Expanded primary peripheral blood NK cells (n = 7), hnCD16 iNK cells (n = 3) and hnCD16/CD38KO iNK cells (n = 3) were analyzed by mass spectrometry to assess concentrations of key metabolites. Select data are represented in heat map (left) and column form (right). (B) NK cells isolated from peripheral blood by negative selection and (C) non-transduced iNK cells were cultured overnight in media alone or in media containing 50 μM L-CySSG. Cells were then cultured with or without 50 μM H₂O₂ for 1 hour. Shown are FACS plots of MitoSox dye fluorescence from a representative experiment (left) and cumulative data from 2 independent experiments (right). Statistical significance was determined by paired Student’s t-tests. Data are represented as mean ± SEM. *p < 0.05, **p < 0.01

L-CySSG is a prodrug of glutathione that maintains redox homeostasis and cellular antioxidant levels (Berkeley et al., 2003; Wang and Cynader, 2002). Very high levels of L-CySSG were observed in hnCD16/CD38KO iNK cells relative to hnCD16 iNK cells and expanded peripheral blood NK cells (Figure 3A). To determine whether L-CySSG could protect NK cells against hydrogen peroxide-induced oxidative stress, we isolated peripheral blood NK cells and cultured them overnight in media alone or media containing L-CySSG. Cells were then cultured with or without H₂O₂ for 1 hour. NK cells pre-incubated with L-CySSG exhibited an ~30% decrease in mitochondrial superoxide frequencies (Figure 3B). Similar results were observed when these assays were performed with non-transduced iNK cells (Figure 3C). Together, these data show that CD38 knockout influences glycolysis and cysteine metabolism. Furthermore, NK cells lacking CD38 have elevated levels of L-CySSG, which may contribute to their relative resistance to oxidative stress.

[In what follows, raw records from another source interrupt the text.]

def setEn (a : Nat) (high : Bool) (s : State) : State :=
  if (motAx s a).en = high then s else emit (.motEnable a high) (putAx a { motAx s a with en := high } s)

/-- The inverter opens: no duties, no averaging, no alignment, no loop memory. -/
def inverterOpen (a : Nat) (s : State) : State :=
  emit (.motPwm a 0 []) (putAx a { motAx s a with pwmOn := false, cal := none, limitedAt := none, doubtAt := none, intD := 0#32, intQ := 0#32, intV := 0#32, iqCmd := 0#32 }
    (rsetBit (R.MOT_AX_STATE a) 8 false s))

/-- HOLD: the inverter opens at once, and the brake follows BRK_DELAY later. -/
def enterHold (a : Nat) (s : State) : State :=
  let s1 := setAx a 4 (setEn a false (inverterOpen a s))
  putAx a { motAx s1 a with reacq := false, brakeDue := !axBrakeOn s1 a, heldAt := s.now } s1

/-- OFF: open, braked at once, MOT_EN low. -/
def enterOff (a : Nat) (s : State) : State :=
  let s1 := setAx a 0 (brakeApply a (setEn a false (inverterOpen a s)))
  putAx a { motAx s1 a with reacq := false } s1

/-- The inverter is to be used: MOT_EN goes high, the brake is released, offsets are averaged first (R311). -/
def enterDriven (a st : Nat) (s : State) : State :=
  let s1 := setAx a st (brakeRelease a (setEn a true s))
  putAx a { motAx s1 a with pwmOn := false, cal := some (0, 0, 0, 0), reacq := false } s1

/-- RUN: the position command is where the axis stands, and the velocity command 0, until an entry applies (R322). -/
def enterRun (a : Nat) (s : State) : State :=
  let s1 := enterDriven a 1 s
  putAx a { motAx s1 a with entry := none, posCmd := signedOf 48 (axPos s1 a), velCmd := 0#32, soft := none } s1

/-- A fault bit is set (R326): an axis that is not OFF goes to HOLD where `hold` says so. -/
def axFaults (a bit cause : Nat) (info : Word) (hold : Bool) (s : State) : State :=
  if rbit s (R.MOT_AX_FAULT a) bit then s
  else
    let s1 := raiseErr (axPage a) cause info (raiseInt (pg 14 0) 1 (rsetBit (R.MOT_AX_FAULT a) bit true s))
    if hold && decide (axState s1 a ≠ 0) then enterHold a s1 else s1

/-! ### Feedback (R315 to R319) -/

/-- A feedback kind is good. -/
def kindGood (x : MotAxis) (src : Nat) : Bool :=
  if src = 0 then !x.badQuad else if src = 1 then !x.badSin else if src ≤ 4 then !x.badSerial else false

/-- The FEEDBACK fault of the source in use: the alternate takes over where it is good, else HOLD. -/
def feedbackLost (a : Nat) (s : State) : State :=
  let alt := ufld s (R.MOT_AX_CFG a) 7 5
  let onAlt := rbit s (R.MOT_AX_STATE a) 12
  let swap := !onAlt && kindGood (motAx s a) alt && alt != axSource s a
  let s1 := axFaults a 3 0x13 (w32 (ufld s (R.MOT_AX_CFG a) 4 2)) (!swap) s
  if swap then rsetBit (R.MOT_AX_STATE a) 12 true s1 else s1

/-- A source is found bad. -/
def sourceBad (a kind : Nat) (s : State) : State :=
  let x := motAx s a
  let src := axSource s a
  let s1 := putAx a (if kind = 0 then { x with badQuad := true } else if kind = 1 then { x with badSin := true } else { x with badSerial := true }) s
  if src = kind ∨ (kind = 2 ∧ 2 ≤ src ∧ src ≤ 4) then feedbackLost a s1 else s1

/-- A movement in one sense: DIR, and DIR_CHG when it is opposite to the one before (R317). DIR = 1 says that POS falls. -/
def senseOf (a : Nat) (down : Bool) (s : State) : State :=
  let x := motAx s a
  let s1 := putAx a { x with lastDir := some down } (rsetBit (R.MOT_AX_STATE a) 9 down s)
  if x.lastDir = some !down then raiseInt (axPage a) 2 (rsetBit (R.MOT_AX_STATE a) 10 true s1) else s1

/-- Quadrature states in the order of rising POS: A leads B. -/
def quadPhase (qa qb : Bool) : Nat := if qa then (if qb then 2 else 1) else (if qb then 3 else 0)

/-- A filtered sample of A and B (R316). -/
def qeiSample (a : Nat) (na nb : Bool) (s : State) : State :=
  let x := motAx s a
  let d := (quadPhase na nb + 4 - quadPhase x.qa x.qb) % 4
  let s1 := putAx a { x with qa := na, qb := nb } s
  if d = 0 then s1
  else if d = 2 then
    (let n := x.illegal + 1
     let s2 := raiseErr (axPage a) 0x14 (rget s (R.MOT_AX_POS a)) (rinc (R.MOT_AX_CNT_QEI_ILLEGAL a) 1 (putAx a { motAx s1 a with illegal := n } s1))
     if n = 16 then sourceBad a 0 s2 else s2)
  else if axSource s a = 0 then senseOf a (decide (d = 3)) (movePos a (if d = 1 then 1 else -1) s1)
  else s1

/-- The index pulse (R317). -/
def indexEdge (a : Nat) (s : State) : State := rset2 (R.MOT_AX_IDX a) (axPos s a + 2 ^ 63) s

/-- The top `n` binary places of the angle of (c, s) in turns, by doubling the angle. -/
def turnBits : Nat → Int → Int → Nat
  | 0, _, _ => 0
  | n + 1, c, v =>
    let half := decide (v < 0 ∨ (v = 0 ∧ c < 0))
    b2n half * 2 ^ n + turnBits n (c * c - v * v) (2 * c * v)

/-- A sample of S and C (R318): the amplitude's window, then the period and the place in it. -/
def sinCosSample (a : Nat) (s : State) : State :=
  let x := motAx s a
  let sq := x.sinS * x.sinS + x.sinC * x.sinC
  let lo := ufld s (R.MOT_AX_AMP a) 15 0
  let hi := ufld s (R.MOT_AX_AMP a) 31 16
  let amp := Nat.sqrt sq.toNat
  if sq.toNat < lo * lo ∨ hi * hi < sq.toNat then
    (if x.badSin then s else sourceBad a 1 (raiseErr (axPage a) 0x16 (w32 amp) s))
  else
    let n := ufld s (R.MOT_AX_ENC a) 19 16
    let idx := turnBits n x.sinC x.sinS
    match x.sinIdx with
    | none =>
      let at_ : Int := if x.sinS = 0 ∧ x.sinC < 0 then (idx : Int) else signedOf n idx
      let s1 := putAx a { x with sinIdx := some idx, sinAt := merNow s, badSin := false } s
      if axSource s a = 1 then rset2 (R.MOT_AX_POS a) (unsignedOf 48 at_) s1 else s1
    | some was =>
      let d := signedOf n (idx + 2 ^ n - was)
      let s1 := putAx a { x with sinIdx := some idx, sinAt := merNow s, badSin := false } s
      let s2 := if axSource s a = 1 then movePos a d s1 else s1
      if 2 ^ n ≤ 4 * d.natAbs then sourceBad a 1 s2 else s2

/-- CRC-8 of R319 over bits, first bit first. -/
def crc8 (bits : List Bool) : Nat :=
  bits.foldl (fun r b =>
    let top := r / 128 % 2
    let r2 := r * 2 % 256
    if (top == 1) != b then r2 ^^^ 7 else r2) 0

/-- The low `n` bits of `v`, most significant first. -/
def bitsDown (n v : Nat) : List Bool := (upto n).map fun i => decide (v / 2 ^ (n - 1 - i) % 2 = 1)

/-- Binary from Gray code. -/
def grayToBinary : Nat → Nat → Nat
  | 0, g => g
  | k + 1, g => g ^^^ grayToBinary k (g / 2)

/-- The serial kind an axis has: its primary, or else its alternate. -/
def serialKind (s : State) (a : Nat) : Option Nat :=
  let p := ufld s (R.MOT_AX_CFG a) 4 2
  let q := ufld s (R.MOT_AX_CFG a) 7 5
  if 2 ≤ p ∧ p ≤ 4 then some p else if 2 ≤ q ∧ q ≤ 4 then some q else none

/-- A serial read has failed. -/
def serialFails (a : Nat) (s : State) : State :=
  let n := (motAx s a).serFails + 1
  let s1 := putAx a { motAx s a with serFails := n } s
  if n = 3 then sourceBad a 2 s1 else s1

/-- SERIAL_READ_DONE (R319). `started`: the start bit came; `stamp`: the sampling instant, in 2^-16 ns. -/
def serialRead (a : Nat) (started : Bool) (raw : Nat) (alarm stale : Bool) (crc : Nat) (stamp : Nat) (s : State) : State :=
  match serialKind s a with
  | none => s
  | some kind =>
    let n := ufld s (R.MOT_AX_ENC a) 9 4
    let bits := raw % 2 ^ n
    let pos := if kind = 4 then grayToBinary n bits else bits
    let x := motAx s a
    let d : Int := match x.serPrev with | some p => signedOf n (pos + 2 ^ n - p) | none => 0
    let frame := if kind = 2 then (2 ^ n + bits) * 1024 + b2n alarm * 512 + b2n stale * 256 + crc else bits
    let bound := f32Mul (f32Mul (f32OfNat 2) (uget s (R.MOT_AX_VEL_MAX a))) (f32OfRat 50 1000000)
    let crcBad := if kind = 2 then decide (crc8 (bitsDown n bits ++ [alarm, stale]) ≠ crc) else f32Lt bound (f32OfNat d.natAbs)
    if kind = 2 && !started then serialFails a s
    else if crcBad then serialFails a (raiseErr (axPage a) 0x15 (w32 frame) (rinc (R.MOT_AX_CNT_ENC_CRC a) 1 s))
    else if kind = 2 && alarm then sourceBad a 2 (putAx a { x with serFails := x.serFails + 1 } s)
    else
      let x1 := { x with serFails := 0, badSerial := false }
      if kind = 2 && stale then putAx a x1 s
      else
        let s1 := putAx a { x1 with serPrev := some pos, serAt := stamp } s
        if 2 ≤ axSource s a ∧ axSource s a ≤ 4 then movePos a d s1 else s1

/-! ### Filter outputs (R311, R318, R326) -/

def s32Of (w : Word) : Int := signedOf 32 w.toNat

/-- A phase current in A. -/
def phaseAmps (s : State) (a phase : Nat) (v : Int) : F32 :=
  let ofs := rfld s (R.MOT_AX_I_OFS a) (16 * phase + 15) (16 * phase)
  f32Mul (f32OfInt (v - signedOf 16 ofs)) (uget s (R.MOT_AX_I_SCALE a))

/-- |i| beyond I_TRIP. -/
def tripCheck (a phase : Nat) (i : F32) (s : State) : State :=
  if f32Lt (limI s a 1) (f32Abs i) then
    axFaults a 1 0x11 (w32 (phase + (f32ToIntRNE (f32Mul (f32Abs i) (f32OfNat 100))).toNat % 65536 * 65536)) true s
  else s

def calAdd (phase : Nat) (v : Int) : Nat × Int × Nat × Int → Nat × Int × Nat × Int
  | (nu, su, nv, sv) =>
    if phase = 0 then (if nu < 1024 then (nu + 1, su + v, nv, sv) else (nu, su, nv, sv))
    else (if nv < 1024 then (nu, su, nv + 1, sv + v) else (nu, su, nv, sv))

/-- Axes on a bus. -/
def busAxes (s : State) (b : Nat) : List Nat := (upto 8).filter fun a => axBus s a == b

def busGood (s : State) (b : Nat) : Bool :=
  f32Le (rget s (R.MOT_BUS_MIN b)) (rget s (R.MOT_BUS_V b)) && f32Le (rget s (R.MOT_BUS_V b)) (rget s (R.MOT_BUS_MAX b))

/-- A filter's output: channel 4a + (0 U, 1 V, 2 S, 3 C) of axis a, or 32 + bus. -/
def filterOutput (chan : Nat) (v : Int) (s : State) : State :=
  if 32 ≤ chan then
    let b := chan - 32
    let s1 := rset (R.MOT_BUS_V b) (f32Mul (f32OfInt v) (rget s (R.MOT_BUS_SCALE b))) s
    if busGood s1 b then s1
    else
      let volts := (f32ToIntRNE (rget s1 (R.MOT_BUS_V b))).toNat % 65536
      (busAxes s b).foldl (fun s a => axFaults a 2 0x12 (w32 (b + volts * 65536)) true s) s1
  else
    let a := chan / 4
    let k := chan % 4
    let x := motAx s a
    if k ≤ 1 then
      let i := phaseAmps s a k v
      let x1 := { x with
        cal := x.cal.map (calAdd k v), su := if k = 0 then v else x.su, sv := if k = 1 then v else x.sv
        iu := if k = 0 then i else x.iu, iv := if k = 1 then i else x.iv }
      tripCheck a k i (putAx a x1 s)
    else if k = 2 then putAx a { x with sinS := v } s
    else sinCosSample a (putAx a { x with sinC := v } s)

/-- A modulator clock of a sinc3 filter: a 1 counts up, a 0 down. PRESUMED (log 140). -/
def sincClock (b : Bool) (f : Sinc) : Sinc :=
  let i1 := f.i1 + if b then 1 else -1
  let i2 := f.i2 + i1
  { f with i1 := i1, i2 := i2, i3 := f.i3 + i2, count := f.count + 1, last := b, still := if b = f.last then f.still + 1 else 0 }

/-- What the filter puts out, every OSR clocks. -/
def sincOutput (f : Sinc) : Int × Sinc :=
  let d1 := f.i3 - f.c1
  let d2 := d1 - f.c2
  (d2 - f.c3, { f with c1 := f.i3, c2 := d1, c3 := d2, count := 0 })

/-- OSR. -/
def dsmOsr (s : State) : Nat := 2 ^ (rfld s R.MOT_DSM_CTRL 9 8 + 5)

/-- Axes that a ΔΣ input serves, and its number among an axis's inputs: 0 U, 1 V, 2 S, 3 C, 4 to 7 the buses. -/
def dsmAxes (s : State) (chan : Nat) : List Nat := if chan < 32 then [chan / 4] else busAxes s (chan - 32)
def dsmInput (chan : Nat) : Nat := if chan < 32 then chan % 4 else 4 + (chan - 32)

/-- An input has shown no transition for 64 clocks: DSM_LOST. -/
def dsmStill (chan : Nat) (s : State) : State :=
  let k := dsmInput chan
  (dsmAxes s chan).foldl (fun s a =>
    axFaults a 7 0x1A (w32 k) true (putAx a { motAx s a with dsmLost := setInsert (motAx s a).dsmLost k } s)) s

/-- An input has moved: its loss is over. -/
def dsmMoves (chan : Nat) (s : State) : State :=
  (dsmAxes s chan).foldl (fun s a => putAx a { motAx s a with dsmLost := setErase (motAx s a).dsmLost (dsmInput chan) } s) s
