-- ==== Sys2Proof/Machine/Core.lean ====
section
/-! DEFINITION. The machine as the host takes it. -/

def Sys2Proof.core : Host.Core :=
  { State := Sys2Proof.Machine.State, Fault := Sys2Proof.Machine.Fault, Refusal := Sys2Proof.Machine.Refusal,
    step := Sys2Proof.Machine.step, reset := Sys2Proof.Machine.State.reset }
end

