/-- A hold-up measurement and the return of main power change registers of PLT page 4 only and no memory; watchdog kicks
those of page 0; a reading of the peak those of page 3. (spec: 19_faults_spares_and_power_loss.md,
17_startup_reset_charts_firmware.md, 18_power_leave_and_die_temperature.md) -/
def Obligations.HoldUpFrame : Prop :=
  ∀ s t : State, SamplingOff s →
    (exec (.holdTest) s = .next t →
      RegsKept (fun n => n == pg 1 4) s t ∧ MemoryKept s t ∧ { t with plt := s.plt, regs := s.regs, held := s.held, out := s.out, msixPending := s.msixPending, drawn := s.drawn } = s) ∧
    (∀ (x y : Nat), exec (.holdTestDischarge x y) s = .next t →
      RegsKept (fun n => n == pg 1 4) s t ∧ MemoryKept s t ∧ { t with plt := s.plt, regs := s.regs, held := s.held, out := s.out, msixPending := s.msixPending, drawn := s.drawn } = s) ∧
    (∀ (x : Nat), exec (.holdTestDone x) s = .next t →
      RegsKept (fun n => n == pg 1 4) s t ∧ MemoryKept s t ∧ { t with plt := s.plt, regs := s.regs, held := s.held, out := s.out, msixPending := s.msixPending, drawn := s.drawn } = s) ∧
    (exec (.mainPowerGood) s = .next t →
      RegsKept (fun n => n == pg 1 4) s t ∧ MemoryKept s t ∧ { t with plt := s.plt, regs := s.regs, held := s.held, out := s.out, msixPending := s.msixPending, drawn := s.drawn } = s) ∧
    (∀ (who : Requester) (v : Word), exec (.holdTestNow who v) s = .next t →
      RegsKept (fun n => n == pg 1 4) s t ∧ MemoryKept s t ∧ { t with plt := s.plt, regs := s.regs, held := s.held, out := s.out, msixPending := s.msixPending, drawn := s.drawn } = s) ∧
    (∀ (who : Requester) (v : Word), exec (.wdogBinKick who v) s = .next t →
      RegsKept (fun n => n == pg 1 0) s t ∧ MemoryKept s t ∧ { t with plt := s.plt, regs := s.regs, held := s.held, out := s.out, msixPending := s.msixPending } = s) ∧
    (∀ (who : Requester) (v : Word), exec (.wdogHostKick who v) s = .next t →
      RegsKept (fun n => n == pg 1 0) s t ∧ MemoryKept s t ∧ { t with plt := s.plt, regs := s.regs, held := s.held, out := s.out, msixPending := s.msixPending } = s) ∧
    (∀ (who : Requester), exec (.pltThermPeakRead who) s = .next t →
      RegsKept (fun n => n == pg 1 3) s t ∧ MemoryKept s t ∧ { t with plt := s.plt, regs := s.regs, out := s.out } = s) ∧
    (exec (.leaveTimeout) s = .next t →
      MemoryKept s t ∧ { t with leaveQueue := s.leaveQueue, regs := s.regs, out := s.out, msixPending := s.msixPending } = s)

/-- The public instructions and the halting and stepping of the Binnacle change no register, no memory, and nothing but the
scan state and the halt. (spec: 20_counters_sampling_test_access.md) -/
def Obligations.JtagInstructionsFrame : Prop :=
  ∀ s t : State, SamplingOff s →
    (∀ (d : List Bool), exec (.bypass d) s = .next t →
      RegsKept (fun n => false) s t ∧ MemoryKept s t ∧ { t with dbg := s.dbg, out := s.out, plt := { t.plt with halted := s.plt.halted } } = s ∧ { t.dbg with jtag := s.dbg.jtag, boundary := s.dbg.boundary } = s.dbg) ∧
    (exec (.idcode) s = .next t →
      RegsKept (fun n => false) s t ∧ MemoryKept s t ∧ { t with dbg := s.dbg, out := s.out, plt := { t.plt with halted := s.plt.halted } } = s ∧ { t.dbg with jtag := s.dbg.jtag, boundary := s.dbg.boundary } = s.dbg) ∧
    (∀ (x y : List Bool), exec (.samplePreload x y) s = .next t →
      RegsKept (fun n => false) s t ∧ MemoryKept s t ∧ { t with dbg := s.dbg, out := s.out, plt := { t.plt with halted := s.plt.halted } } = s ∧ { t.dbg with jtag := s.dbg.jtag, boundary := s.dbg.boundary } = s.dbg) ∧
    (∀ (x y : List Bool), exec (.extest x y) s = .next t →
      RegsKept (fun n => false) s t ∧ MemoryKept s t ∧ { t with dbg := s.dbg, out := s.out, plt := { t.plt with halted := s.plt.halted } } = s ∧ { t.dbg with jtag := s.dbg.jtag, boundary := s.dbg.boundary } = s.dbg) ∧
    (exec (.binnacleHalt) s = .next t →
      RegsKept (fun n => false) s t ∧ MemoryKept s t ∧ { t with dbg := s.dbg, out := s.out, plt := { t.plt with halted := s.plt.halted } } = s ∧ { t.dbg with jtag := s.dbg.jtag, boundary := s.dbg.boundary } = s.dbg) ∧
    (exec (.binnacleStep) s = .next t →
      RegsKept (fun n => false) s t ∧ MemoryKept s t ∧ { t with dbg := s.dbg, out := s.out, plt := { t.plt with halted := s.plt.halted } } = s ∧ { t.dbg with jtag := s.dbg.jtag, boundary := s.dbg.boundary } = s.dbg)
end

Expression of a membrane-bound IL-15/IL-15R fusion protein in iNK Cells leads to genome-wide transcriptional alterations that mirror adaptive NK cells

Interleukin (IL)-15 is required for NK cell survival (Cooper et al., 2002; Ranson et al., 2003). We reasoned that transgenic expression of an IL-15/IL-15R fusion protein could provide signals to enhance iNK cell function and persistence. To this end, we transduced hnCD16/CD38KO iPSCs with a membrane-bound IL-15/IL-15R fusion construct (IL-15RF) and differentiated these cells along the NK cell lineage to generate hnCD16/CD38KO/IL-15RF iNK cells. We first performed single cell RNA-seq (scRNA-seq) to compare global gene expression between non-transduced, hnCD16/CD38KO, and hnCD16/CD38KO/IL-15RF iNK cells. As anticipated, given the clonal nature of iNK cells, all three iNK cell lines clustered tightly with no distinct transcript clusters observed for any line (Figure S3). However, differential gene expression analyses showed that several transcripts encoding cytotoxic granule components and signaling molecules were elevated in hnCD16/CD38KO iNK cells and further elevated in hnCD16/CD38KO/IL-15RF iNK cells relative to non-transduced iNK cells (Figure S4).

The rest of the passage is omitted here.